Wallace: The Mountain That Flays
Now, Wallace’s speech on all things freedom and facial hair comes from the book History of Scotland written in 1841, and marks a familiar pattern of the dubious accuracy of quotes, facts and descriptions attributed to Wallace, especially considering the romanticism of Scottish figures by writers of such histories through the centuries and how little we actually know of the real William Wallace. Even his birth is hard to pin down, with dates ranging over a period of 18 years, from 1260 to 1278. His father is generally taken to be Sir Malcolm Wallace of Elderslie in Paisley, however Wallace’s seal on the “Lubeck Letter”, the letter Wallace and Andrew Murray (yes, this is the same Andrew de Moray, but it appears to be a different spelling) sent as Guardians of Scotland in 1297 says “William, son of Alan Wallace”. An Alan Wallace does exist on the Ragman’s Roll, a list of landowners who swore loyality to The King of England Edward I in 1296, meaning Wallace’s father, as well as his place of birth are all called into question. Even his marriage to Marion Braidfute, so famously touted as his reason for rebellion and killing of the Earl of Lannark in Braveheart, is hard to prove. We know that he had two brothers, Malcolm and John, and that John died in London though a similar fate to Wallace. Nonetheless, Wallace’s quote shows us two things- Wallace was clearly regarded a leader of the Scottish forces during the battle, and apparently lived in a time when beards were pretty darn fashionable.
“He was a tall man with the body of a giant, cheerful in appearance with agreeable features, broad-shouldered and big-boned, with belly in proportion and lengthy flanks, pleasing in appearance but with a wild look, broad in the hips, with strong arms and legs, a most spirited fighting-man, with all his limbs very strong and firm.” – Passage of the Scotichronicon, 14th century
It becomes clear from descriptions of Wallace that he struck an imposing figure, with some accounts claiming Wallace to be as tall as 6 foot 7, a giant of a man by even today’s standards, even more so 700 years ago when the average height was about 5 foot 8. Another source of evidence comes from his purported sword, “The Wallace Sword“, which hangs on display in the National Wallace Monument in Stirling. The sword is a Scottish Claymore (claidheamh-mòr), and at 5 feet 8 inches (ie. the height of Camilla, Duchess of Cornwall!) and weighting over 6 pounds (that’s the weight of 6 labrador puppies!), it strikes as an imposing example of how big Wallace may have been. Now, like everything Wallace related, the authenticity of this sword is very dubious, with many parts having been replaced and gone missing since its “discovery”, such as the distinctive claymore hilt and the legendary belt (or baldric) and scabbard which were apparently made from the flayed skin of Hugh De Cressingham, the hated English Treasurer for Scotland that was killed at the Battle of Stirling Bridge (we’ll get to that later). Authentic or not however, it adds to the idea that Wallace struck an imposing figure, an obvious leader and not to mention metal as fuck.

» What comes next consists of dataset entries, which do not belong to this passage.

-- ==== Sys2Proof/Machine/Beat.lean ====
section
/-! DEFINITION. The beat block: acquisition, alignment states, loss of sources, the epoch set, slewing (R41 to R52, R571, R572). -/

namespace Sys2Proof.Machine

/-! BEAT.STATUS.state. -/
def bOFF : Nat := 0
def bACQUIRE : Nat := 1
def bLOCAL : Nat := 2
def bALIGNED : Nat := 3
def bHOLDOVER : Nat := 4
def bFREE_RUN : Nat := 5

def State.beatState (s : State) : Nat := s.rd BEAT.STATUS.state

/-- A 16-bit register as a signed number, and a signed number cut to 16 bits with saturation. (DEDUCED, assumption 18) -/
def signed16 (v : Nat) : Int := if v ≥ 2 ^ 15 then (v : Int) - 2 ^ 16 else v
/-- DEDUCED assumption 18. -/
def sat16 (x : Int) : Nat := ((max (-(2 ^ 15)) (min x (2 ^ 15 - 1))) % 2 ^ 16).toNat

/-- The phase source in force, true for FABRIC: what is written takes effect at the next mark, and at once while no count runs (R45, Table 2.4).
Without marks the next multiple of 2^20 stands for the mark (DEDUCED, assumption 141). -/
def State.source (s : State) : Bool := if s.counting then s.beat.source else s.is BEAT.CTRL.source

/-- The mark sets the phase: it is selected and present, or the other source is absent (R45, R49). -/
def State.phaseByMark (s : State) : Bool :=
  if s.source then !s.is BEAT.STATUS.fabric_present && s.is BEAT.STATUS.mark_present
  else s.is BEAT.STATUS.mark_present || !s.is BEAT.STATUS.fabric_present

/-- R572, R50: the error bound to the alignment root, ns. -/
def State.errBound (s : State) : Nat :=
  let b := s.beatState
  if b = bALIGNED ∨ b = bHOLDOVER then
    if s.rd BEAT.CTRL.role = 1 ∨ s.rd BEAT.CTRL.role = 2 then 0
    else if !s.source then 16
    else min 255 (s.beat.parentBound + 4 + ((signed16 (s.rd BEAT.FABRIC_OFFSET.offset)).natAbs + 3) / 4)
  else if b = bFREE_RUN then min 255 (s.beat.freeRunBound + (s.now - s.beat.freeRunAt) / 10 ^ 7)
  else 255

/-- BEAT.FREE_RUN_TIME, µs. -/
def State.freeRunUs (s : State) : Nat :=
  if s.beatState = bFREE_RUN then min (2 ^ 32 - 1) ((s.now - s.beat.freeRunAt) / 1000) else 0

/-- A correction of at least one nanosecond is in progress (R43). (DEDUCED, assumption 16) -/
def State.slewing (s : State) : Bool := s.beat.slew.natAbs ≥ 4

/-- Entry to a state of Table 2.2; ALIGNED and HOLDOVER clear park cause BEAT (Table 9.2). (DESIGN CHOICE, assumption 17) -/
def State.beatEnter (s : State) (b : Nat) : State :=
  let s := s.wr BEAT.STATUS.state b
  if b = bALIGNED ∨ b = bHOLDOVER then
    (((s.forParts (fun _ _ => true) (fun s n => s.clearCause n 0))).putBeat { s.beat with relockMarks := 0 })
  else s

/-- R49: both phase sources gone in ALIGNED or HOLDOVER: FREE_RUN. -/
def State.phaseCheck (s : State) : State :=
  if (s.beatState = bALIGNED ∨ s.beatState = bHOLDOVER) ∧ s.is BEAT.STATUS.mark_present = false ∧ s.is BEAT.STATUS.fabric_present = false then
    let b := s.errBound
    let s := (s.putBeat { s.beat with freeRunAt := s.now, freeRunBound := b, unaligned := false, slew := 0 })
    (s.beatEnter bFREE_RUN).raise Ev.BEAT_FREE_RUN
  else s

/-- The phase source is back in FREE_RUN (Table 2.2). -/
def State.phaseBack (s : State) : State :=
  if s.beatState = bFREE_RUN then s.beatEnter (if s.is BEAT.STATUS.ref_present then bALIGNED else bHOLDOVER) else s

/-- R45: the two offsets differ by more than disagree_ns while both sources are present. (DEDUCED, assumption 18) -/
def State.checkDisagree (s : State) : State :=
  let d := (signed16 (s.rd BEAT.MARK_OFFSET.offset) - signed16 (s.rd BEAT.FABRIC_OFFSET.offset)).natAbs
  if s.is BEAT.STATUS.mark_present ∧ s.is BEAT.STATUS.fabric_present ∧ d > 4 * s.rd BEAT.CTRL.disagree_ns then s.raise Ev.BEAT_DISAGREE else s

/-- R43, R46: the count takes a value in one step, and the target of every armed slot moves by the same amount. -/
def State.setEpoch (s : State) (v : Nat) : State :=
  let old := s.beat.count
  let s := (s.putBeat { s.beat with count := v % 2 ^ 64, epoch := none, slew := 0 })
  let s := s.forEach 96 State.armed (fun s n => s.wr SCHED.SLOT_TARGET.target ((s.slotTarget n + 2 ^ 64 + v % 2 ^ 64 - old % 2 ^ 64) % 2 ^ 64) 0 n)
  ((s.wr BEAT.STATUS.epoch_valid 1).beatEnter bALIGNED).raise Ev.BEAT_ALIGNED

/-- R571: the count starts at 0. (DESIGN CHOICE, assumption 17) -/
def State.startCount (s : State) : State :=
  (s.putBeat { s.beat with count := 0, slew := 0, slewAge := 0, source := s.is BEAT.CTRL.source }).beatEnter bLOCAL

/-- OFF to ACQUIRE: the lock to BEAT_REF starts, and its edges are present until a loss is seen (R48). (DESIGN CHOICE, assumption 17) -/
def State.lockStart (s : State) : State :=
  ((s.wr BEAT.STATUS.state bACQUIRE).wr BEAT.STATUS.ref_present 1).putBeat { s.beat with lockedAt := some s.now }

/-- Loss of BEAT_MARK (R49). -/
def State.markLost (s : State) : State := (s.wr BEAT.STATUS.mark_present 0).phaseCheck

/-- The offset of a stamp (0.25 ns) from the nearest multiple of 2^20 ns. -/
def markOffset (q : Nat) : Int := if q % 2 ^ 22 ≤ 2 ^ 21 then ((q % 2 ^ 22 : Nat) : Int) else ((q % 2 ^ 22 : Nat) : Int) - 2 ^ 22

/-- R51: three consecutive slips agree within 2 ns with one another. -/
def slipsAgree : List Int → Bool
  | a :: b :: c :: _ => (a - b).natAbs ≤ 8 && (b - c).natAbs ≤ 8 && (a - c).natAbs ≤ 8
  | _ => false

/-- A BEAT_MARK edge: stamped `frac` quarter nanoseconds after the count; `ref`: BEAT_REF edges are present (R48, R51). A single slip is no loss
of BEAT_MARK; a slipped mark counts among the ten marks of the relock (DESIGN CHOICE, assumption 142). -/
def State.markArrival (s : State) (frac : Nat) (ref : Bool) : State :=
  let b := s.beatState
  if b = bOFF then s
  else
    let s := if ref then s.wr BEAT.STATUS.ref_present 1 else s
    let s := (s.putBeat { s.beat with lastSeen := s.now, source := s.is BEAT.CTRL.source })
    if b = bACQUIRE then
      if s.beat.lockedAt.isSome then
        ((s.putBeat { s.beat with lastMark := s.now }).wr BEAT.STATUS.mark_present 1).startCount
      else if ref then (s.putBeat { s.beat with lockedAt := some s.now })
      else s
    else
      let off := markOffset (4 * s.beat.count + frac)
      let s := s.wr BEAT.MARK_OFFSET.offset (sat16 off)
      let s := (s.putBeat { s.beat with relockMarks := if b = bHOLDOVER ∧ ref then s.beat.relockMarks + 1 else 0 })
      if off.natAbs > 32 then
        let s := s.add BEAT.SLIPS.mark_slips 1
        let s := (s.putBeat { s.beat with slips := (off :: s.beat.slips).take 3 })
        if slipsAgree s.beat.slips then (s.raise Ev.MARK_SLIP).markLost else s
      else
        let s := (s.putBeat { s.beat with slips := [], lastMark := s.now }).wr BEAT.STATUS.mark_present 1
        let s := if s.phaseByMark then (s.putBeat { s.beat with slew := -off }) else s
        s.phaseBack.checkDisagree

/-- A partition of a job that spans more than this module (R52). -/
def State.spans (s : State) (n : Nat) : Bool :=
  match s.boundarySlot n with
  | some k => (s.slotParam0 k).testBit 8 && (match (s.part n).closing with | none => true | some leaves => leaves)
  | none => false

/-- R52: BEAT_UNALIGNED parks every partition that spans more than this module. -/
def State.beatUnaligned (s : State) : State :=
  let s := (s.putBeat { s.beat with unaligned := true }).raise Ev.BEAT_UNALIGNED
  s.forParts (fun s n => s.running n && s.spans n) (fun s n => s.setCause n 0)

/-- R46: a written SET_CMD go. -/
def State.setCmd (s : State) : State :=
  let v := s.rd BEAT.SET.set
  if ¬(s.rd BEAT.CTRL.role = 1 ∨ s.rd BEAT.CTRL.role = 2) then s.reject 0xFF 5
  else if s.beatState ≠ bLOCAL then s.reject 0xFF 6
  else if v % 2 ^ 20 ≠ 0 then s.reject 0xFF 7
  else (s.putBeat { s.beat with epoch := some v })

/-- R264, R46, R572: an alignment exchange with the parent ends, stamped in 0.25 ns at own send, parent receive, parent send; the own receive stamp
is the present count. The delay and the offset follow from the four stamps in the manner of IEEE 1588. (PRESUMED, assumption 19) -/
def State.beatAlign (s : State) (t1 t2 t3 : Nat) (epochValid : Bool) (bound root : Nat) : State :=
  if ¬s.counting then s
  else
    let t4 : Int := 4 * s.beat.count
    let delay : Int := ((t4 - t1) - (t3 - t2)) / 2
    let off : Int := (((t2 : Int) - t1) + (t3 - t4)) / 2
    let s := (s.putBeat { s.beat with lastExchange := s.now, parentBound := bound })
    let s := ((s.wr BEAT.STATUS.fabric_present 1).wr BEAT.FABRIC_OFFSET.offset (sat16 off)).wr BEAT.PATH_DELAY.delay_ns ((delay / 4).toNat)
    let s := (s.wr BEAT.ROOT_ID.root_tile root).wr BEAT.ROOT_ID.valid 1
    if s.beatState = bLOCAL then
      if s.rd BEAT.CTRL.role = 0 ∧ epochValid then s.setEpoch (((s.beat.count : Int) + off / 4) % 2 ^ 64).toNat else s
    else
      let s := if s.phaseByMark then s else (s.putBeat { s.beat with slew := off })
      s.phaseBack.checkDisagree

/-- One nanosecond: the clock runs, and the count with it, slewed by at most 1 ns in 20,000 (R43). What `step` does on an empty queue. (DESIGN CHOICE, assumption 1; DEDUCED, assumption 16) -/
def State.tick (s : State) : State :=
  let s := (s.putNow (s.now + 1))
  if s.counting then
    let b := s.beat
    let b := if b.count % 2 ^ 20 = 2 ^ 20 - 1 ∧ s.is BEAT.STATUS.mark_present = false then { b with source := s.is BEAT.CTRL.source } else b
    if b.slew.natAbs ≥ 4 ∧ b.slewAge + 1 ≥ 20000 then
      if b.slew > 0 then (s.putBeat { b with count := (b.count + 2) % 2 ^ 64, slew := b.slew - 4, slewAge := 0 })
      else (s.putBeat { b with slew := b.slew + 4, slewAge := 0 })
    else (s.putBeat { b with count := (b.count + 1) % 2 ^ 64, slewAge := if b.slew.natAbs ≥ 4 then b.slewAge + 1 else 0 })
  else s

/-! The commands. -/

/-- ACQUIRE_MARK_TIMEOUT (R48). Edges of BEAT_REF that come back after a loss are seen by no mark here: the wait then runs from the loss
(DEDUCED, assumption 141). -/
def execAcquireMarkTimeout (s : State) : Host.Outcome State Fault Refusal :=
  .next <|
    if s.beatState = bACQUIRE ∧ s.source ∧ s.beat.lockedAt.getD s.beat.refLostAt + 2097152 ≤ s.now then (s.wr BEAT.STATUS.ref_present 1).startCount
    else s

/-- MARK_ARRIVAL (R51). (DESIGN CHOICE, assumption 17) -/
def execMarkArrival (frac : Fin 4) (ref : Bool) (s : State) : Host.Outcome State Fault Refusal := .next (s.markArrival frac ref)

/-- BEAT_REF_LOST (R49): 100 ns without an edge while edges were present. (DESIGN CHOICE, assumption 3) -/
def execBeatRefLost (s : State) : Host.Outcome State Fault Refusal :=
  .next <|
    if s.is BEAT.STATUS.ref_present then
      let s := (s.wr BEAT.STATUS.ref_present 0).add BEAT.SLIPS.ref_losses 1
      let s := (s.putBeat { s.beat with relockMarks := 0, lockedAt := none, refLostAt := s.now })
      if s.beatState = bALIGNED then (s.beatEnter bHOLDOVER).raise Ev.BEAT_HOLDOVER else s
    else s

/-- BEAT_MARK_LOST (R49): 1,000 ns after a multiple of 2^20 without a mark. -/
def execBeatMarkLost (s : State) : Host.Outcome State Fault Refusal :=
  .next <|
    if s.counting ∧ s.is BEAT.STATUS.mark_present ∧ s.beat.count % 2 ^ 20 ≥ 1000 ∧ s.beat.lastSeen + s.beat.count % 2 ^ 20 + 8 < s.now then s.markLost
    else s

/-- FABRIC_SOURCE_LOST (R49): four mark periods without a valid exchange. -/
def execFabricSourceLost (s : State) : Host.Outcome State Fault Refusal :=
  .next <|
    if s.is BEAT.STATUS.fabric_present ∧ s.beat.lastExchange + 4 * 2 ^ 20 ≤ s.now then (s.wr BEAT.STATUS.fabric_present 0).phaseCheck else s

/-- BEAT_REF has been present for ten consecutive marks, or for ten mark periods where no marks arrive (R48; DEDUCED, assumption 141). -/
def State.refSteady (s : State) : Bool :=
  if s.is BEAT.STATUS.mark_present then s.is BEAT.STATUS.ref_present && decide (s.beat.relockMarks ≥ 10)
  else decide (s.beat.refLostAt + 10 * 2 ^ 20 ≤ s.now)

/-- REF_RELOCK (R48): BEAT_REF present for ten consecutive marks in HOLDOVER. -/
def execRefRelock (s : State) : Host.Outcome State Fault Refusal :=
  .next <| if s.beatState = bHOLDOVER ∧ s.refSteady then (s.wr BEAT.STATUS.ref_present 1).beatEnter bALIGNED else s

/-- BEAT_UNALIGNED (R52): the bound of FREE_RUN exceeds 20 ns. -/
def execBeatUnaligned (s : State) : Host.Outcome State Fault Refusal :=
  .next <| if s.beatState = bFREE_RUN ∧ s.errBound > 20 ∧ s.beat.unaligned = false then s.beatUnaligned else s

/-- SET_CMD (R46): a write of BEAT.SET_CMD with go = 1. -/
def execSetCmd (m : MasterId) (s : State) : Host.Outcome State Fault Refusal := .next (s.gate m .BEAT 0 0x068 State.setCmd)

/-- EPOCH_SET (R46): at the mark, or at a multiple of 2^20 with no mark present. -/
def execEpochSet (s : State) : Host.Outcome State Fault Refusal :=
  .next <| match s.beat.epoch with
    | some v =>
      if s.beatState = bLOCAL ∧ (if s.is BEAT.STATUS.mark_present then s.beat.lastMark = s.now else s.beat.count % 2 ^ 20 = 0) then s.setEpoch v
      else s
    | none => s

end Sys2Proof.Machine
end

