/-- Ports, Midway links, module numbers and routes. -/
def Obligations.FabricMoves : Prop :=
  -- R241, R267 to R269, R519: the states of a port: lanes, loss, training and its end, the port commands and their results.
  ((∀ (s : State) (i : PortId) (lane : Fin 4), s.rd EDPEN.STATUS.lanes_up i < 16 →
    ((s.rd EDPEN.STATUS.lanes_up i).testBit lane = true → s.pState i = pUP4 → ∃ t, exec (.laneFail i lane) s = .next t ∧ t.pState i = pUP3 ∧
      (t.rd EDPEN.STATUS.lanes_up i).testBit lane = false ∧ t.rd EDPEN.DOWNS.lanes i = min (s.rd EDPEN.DOWNS.lanes i + 1) (2 ^ 16 - 1) ∧
      (t.rd (hdrStatus .EDPEN) i).testBit Ev.LANE_DOWN.bit = true ∧ t.sram = s.sram) ∧
    ((s.rd EDPEN.STATUS.lanes_up i).testBit lane = true → s.pState i = pUP3 → exec (.laneFail i lane) s = exec (.portDown i) s) ∧
    ((s.rd EDPEN.STATUS.lanes_up i).testBit lane = false → exec (.laneFail i lane) s = .next s)) ∧
  (∀ (s : State) (i : PortId), ((s.pState i = pUP4 ∨ s.pState i = pUP3) → ∃ t, exec (.portDown i) s = .next t ∧ t.pState i = pDOWN ∧ t.rd EDPEN.STATUS.lanes_up i = 0 ∧
      t.rd EDPEN.DOWNS.ports i = min (s.rd EDPEN.DOWNS.ports i + 1) (2 ^ 16 - 1) ∧ (t.rd (hdrStatus .EDPEN) i).testBit Ev.PORT_DOWN.bit = true ∧ t.sram = s.sram) ∧
    (s.pState i ≠ pUP4 → s.pState i ≠ pUP3 → exec (.portDown i) s = .next s)) ∧
  (∀ (s : State) (i : PortId), s.pState i = pDOWN → s.rd EDPEN.CTRL.enable i ≠ 0 → s.tileUp (i / 8) = true →
    (∀ t0, (s.portSt i).attemptAt = some t0 → t0 + 1000000000 ≤ s.now) → exec (.portTrainStart i) s = .next (s.portTrain i)) ∧
  (∀ (s : State) (i : PortId), (s.portTrain i).pState i = pTRAINING ∧ ((s.portTrain i).portSt i).attemptAt = some s.now ∧ (s.portTrain i).sram = s.sram ∧
    let cr := [s.rd EDPEN.CREDIT0.tc0 i, s.rd EDPEN.CREDIT0.tc1 i, s.rd EDPEN.CREDIT1.tc2 i, s.rd EDPEN.CREDIT1.tc3 i,
               s.rd EDPEN.CREDIT2.tc4 i, s.rd EDPEN.CREDIT2.tc5 i, s.rd EDPEN.CREDIT3.tc6 i, s.rd EDPEN.CREDIT3.tc7 i]
    (8192 < cr.sum → ((s.portTrain i).portSt i).credits = (s.portSt i).credits) ∧
    (cr.sum ≤ 8192 → ∀ k, k < 8 → ((s.portTrain i).portSt i).credits / 2 ^ (16 * k) % 2 ^ 16 = cr.getD k 0)) ∧
  (∀ (s : State) (i : PortId) (lanes : BitVec 4) (margins : Word), s.pState i = pTRAINING → s.rd EDPEN.CTRL.lane_en i = 15 →
    (lanes = 15 → ∃ t, exec (.portTrainEnd i lanes margins) s = .next t ∧ t.pState i = pUP4 ∧ t.rd EDPEN.STATUS.lanes_up i = 15 ∧ t.rd EDPEN.LANE_MARGIN.margin i = margins.toNat ∧
      (t.rd (hdrStatus .EDPEN) i).testBit Ev.PORT_UP.bit = true ∧ ((s.portSt i).byCmd = true → t.rd EDPEN.CMD_RESULT.result i = 2)) ∧
    ((lanes = 7 ∨ lanes = 11 ∨ lanes = 13 ∨ lanes = 14) → ∃ t, exec (.portTrainEnd i lanes margins) s = .next t ∧ t.pState i = pUP3 ∧ t.rd EDPEN.STATUS.lanes_up i = lanes.toNat ∧
      (t.rd (hdrStatus .EDPEN) i).testBit Ev.LANE_DOWN.bit = true) ∧
    (lanes = 0 → ∃ t, exec (.portTrainEnd i lanes margins) s = .next t ∧ t.pState i = pDOWN ∧ t.rd EDPEN.STATUS.lanes_up i = 0 ∧
      ((s.portSt i).byCmd = true → t.rd EDPEN.CMD_RESULT.result i = 5))) ∧
  (∀ (s : State) (m : MasterId) (i : PortId), Admits s m .EDPEN i 0x040 →
    ((s.pState i = pUP4 ∨ s.pState i = pUP3 ∨ s.pState i = pDOWN) → ∃ t, exec (.portFence m i) s = .next t ∧ t.pState i = pFENCED ∧ t.rd EDPEN.CMD_RESULT.result i = 2 ∧ t.sram = s.sram) ∧
    (s.pState i = pFENCED → ((s.portSt i).passed = true ∨ (s.portSt i).tested = false) → exec (.portUnfence m i) s = .next ((s.portTrain i).trainByCmd i)) ∧
    (s.pState i = pDOWN → s.rd EDPEN.CTRL.enable i ≠ 0 → exec (.portRetrain m i) s = .next ((s.portTrain i).trainByCmd i)) ∧
    ((s.portTrain i).trainByCmd i).rd EDPEN.CMD_RESULT.result i = 1 ∧
    (s.pState i = pFENCED → s.testBusy btPort i = false → ∃ t, exec (.portTest m i) s = .next t ∧ t.pState i = pTESTING ∧ t.rd EDPEN.CMD_RESULT.result i = 1 ∧
      t.testBusy btPort i = true ∧ t.sram = s.sram) ∧
    (s.pState i ≠ pFENCED → exec (.portUnfence m i) s = .next (s.wr EDPEN.CMD_RESULT.result 4 i)) ∧
    (s.pState i ≠ pDOWN → exec (.portRetrain m i) s = .next (s.wr EDPEN.CMD_RESULT.result 4 i)))) ∧
  -- R234 to R236, R244, R245: Midway links and messages, module numbers and route entries.
  ((∀ (s : State) (t : TileId) (d : Fin 3), (s.linkUp t d = true → ∃ u, exec (.midwayLinkDown t d) s = .next u ∧ u.linkUp t d = false ∧ u.linkUp (t.val ^^^ 2 ^ d.val) d = false ∧
      u.rd MIDWAY.LINK_DOWNS.count t d = min (s.rd MIDWAY.LINK_DOWNS.count t d + 1) (2 ^ 16 - 1) ∧ (u.rd (hdrStatus .MIDWAY) t).testBit Ev.MIDWAY_LINK_DOWN.bit = true ∧ u.sram = s.sram) ∧
    (s.linkUp t d = false → exec (.midwayLinkDown t d) s = .next s)) ∧
  (∀ (s : State) (t : TileId) (d : Fin 3) (l : LinkState), Assoc.get none s.fab.links (linkKey t d) = some l → l.tries < 3 → l.downAt + (l.tries + 1) * 1000000000 ≤ s.now →
    s.tileLost t = false → s.tileLost (t.val ^^^ 2 ^ d.val) = false →
    (∃ u, exec (.midwayRetrain t d true) s = .next u ∧ u.linkUp t d = true ∧ u.linkUp (t.val ^^^ 2 ^ d.val) d = true ∧ Assoc.get none u.fab.links (linkKey t d) = none ∧
      (u.rd (hdrStatus .MIDWAY) t).testBit Ev.MIDWAY_LINK_UP.bit = true) ∧
    exec (.midwayRetrain t d false) s = .next (s.putFab { s.fab with links := Assoc.put none s.fab.links (linkKey t d) (some { l with tries := l.tries + 1 }) })) ∧
  (∀ (s : State) (src dst : TileId) (cls : Fin 3) (d : Fin 3) (resent : Fin 17) (m : MidMsg),
    s.fab.midway.find? (fun m => m.src == src.val && m.dst == dst.val && m.cls == cls.val) = some m →
    let v := s.add MIDWAY.LINK_RETRY.flits resent.val m.at_ d
    let arrived := fun (s : State) => let w := s.putFab { s.fab with midway := s.fab.midway.erase m }; if s.tileUp m.dst then w.midDeliver m.dst m.pkt else w
    (m.at_ = dst → exec (.midwayPacket src dst cls d resent) s = .next (arrived s)) ∧
    (m.at_ ≠ dst → s.nextLink m.at_ dst ≠ some d.val → exec (.midwayPacket src dst cls d resent) s = .next s) ∧
    (m.at_ ≠ dst → s.nextLink m.at_ dst = some d.val →
      (resent.val = 16 → exec (.midwayPacket src dst cls d resent) s = .next (v.linkDown m.at_ d)) ∧
      (resent.val < 16 → m.at_ ^^^ 2 ^ d.val = dst → exec (.midwayPacket src dst cls d resent) s = .next (arrived v)) ∧
      (resent.val < 16 → m.at_ ^^^ 2 ^ d.val ≠ dst →
        exec (.midwayPacket src dst cls d resent) s = .next (v.putFab { v.fab with midway := v.fab.midway.replace m { m with at_ := m.at_ ^^^ 2 ^ d.val } })))) ∧
  (∀ (s : State) (src dst : TileId) (cls d : Fin 3) (resent : Fin 17), (∀ m ∈ s.fab.midway, ¬(m.src = src.val ∧ m.dst = dst.val ∧ m.cls = cls.val)) →
    exec (.midwayPacket src dst cls d resent) s = .next s) ∧
  (∀ (s : State) (t u d : Nat), t < 8 → u < 8 → s.nextLink t u = some d → d < 3 ∧ s.linkUp t d = true ∧
    ∃ n, n < 7 ∧ t ∈ s.within u (n + 1) ∧ t ^^^ 2 ^ d ∈ s.within u n ∧ (∀ k, k ≤ n → t ∉ s.within u k) ∧
      ∀ e, e < d → s.linkUp t e = true → t ^^^ 2 ^ e ∉ s.within u n) ∧
  (∀ (s : State) (m : MasterId) (t : TileId) (v : Word), Admits s m .MIDWAY t 0x040 →
    ((∀ p, p < 16 → s.running p = true → s.holdsTile p t = false) → ∃ u, exec (.moduleIdWrite m t v) s = .next u ∧ u.rd MIDWAY.MODULE_ID.module t = v.toNat % 2 ^ 15 ∧
      u.rd MIDWAY.MODULE_ID.valid t = v.toNat / 2 ^ 31 ∧ u.sram = s.sram ∧
      ∀ x : TileId, u.tileLost x = false → u.idAgrees x = false → (u.rd (hdrStatus .MIDWAY) x).testBit Ev.MODULE_ID_MISMATCH.bit = true) ∧
    (∀ p, p < 16 → s.running p = true → s.holdsTile p t = true → exec (.moduleIdWrite m t v) s = .next s)) ∧
  (∀ (s : State) (m : MasterId) (t : TileId) (v : Word), Admits s m .MIDWAY t 0x050 → (m.val = 0 ∨ m.val = 1 ∨ m.val = 2 ∨ m.val = 6) →
    ∃ u, exec (.routeHiWrite m t v) s = .next u ∧ u.rd MIDWAY.ROUTE_HI.bits_hi t = v.toNat ∧
      u.route t (s.rd MIDWAY.ROUTE_SEL.entry t) = s.rd MIDWAY.ROUTE_LO.bits_lo t + v.toNat * 2 ^ 32 ∧ u.hbm = s.hbm ∧ u.sram = s.sram) ∧
  (∀ (s : State) (m : MasterId) (t : TileId) (v : Word), Admits s m .MIDWAY t 0x05C → (m.val = 0 ∨ m.val = 1 ∨ m.val = 2 ∨ m.val = 6) → v.toNat.testBit 31 = true →
    1 ≤ bits v.toNat 30 15 → bits v.toNat 30 15 ≤ 32768 → s.rd MIDWAY.STATUS.route_loading t = 0 →
    ∃ u, exec (.routeLoadCmd m t v) s = .next u ∧ u.rd MIDWAY.STATUS.route_loading t = 1 ∧ Assoc.get none u.fab.loads t = some (v.toNat % 32768, bits v.toNat 30 15) ∧ u.hbm = s.hbm) ∧
  (∀ (s : State) (t : TileId) (x : Nat × Nat), Assoc.get none s.fab.loads t = some x → ∃ u, exec (.routeLoadDone t) s = .next u ∧ u.rd MIDWAY.STATUS.route_loading t = 0 ∧
    Assoc.get none u.fab.loads t = none ∧ (u.rd (hdrStatus .MIDWAY) t).testBit Ev.ROUTE_LOAD_DONE.bit = true ∧ u.sram = s.sram))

“You might know me by a different name…. MORAY.” “Who?!” “… Moray, man… come on…”
By 1297, the English were in a bad shape when it came to their grasp of Scotland. The country was in open revolt, and various leaders had risen up to challenge English rule. Most notable of these but so often overlooked when considered next to Wallace, was Andrew de Moray. The Morays were a prominent and affluent family who controlled lands of Moray on the North East of the country. The Morays had been a thorn in the side of many royal families and had vigorously resisted Royal rule from the Kingdom of Scotland in the past. They commanded significant power, wealth and influence during the 13th century. Both Andrew and his father, Sir Andrew de Moray of Petty were both captured after the Battle of Dunbar between the Kingdom of Scotland and England in April 1296. Andrew the younger escaped captivity in Chester castle in winter 1296-97. He returned to his fathers castle in Avoch and gathered troops in support of John Balliol, who had been abdicated after the Battle of Dunbar. This act of defiance of English rule, as well as Wallace’s murder of the Sheriff of Lanark, marked to two important flash points in the Scottish revolt. As the rebellion in Scotland began to take hold, Moray became involved in several clashes and confrontations with Edward’s men, creating a firestorm of violence and rebellion spreading throughout Scotland. Castles under English rule were ceased, with Moray seizing control of the North of the country as Wallace rampaged through the Central Scotland in a whirlwind of violent raids and confrontations. By late summer 1297 it was more than clear England’s rule over Scotland was in name only. Hugh de Cressingham (future belt of William Wallace), wrote in a letter to Edward in 1297:
“by far the greater part of your counties of the realm of Scotland are still unprovided with keepers, as [they have been killed or imprisoned]; and some have given up their bailiwicks, and others neither will nor dare return; and in some counties the Scots have established and placed bailiffs and ministers, so that no county is in proper order, excepting Berwick and Roxburgh, and this only lately.”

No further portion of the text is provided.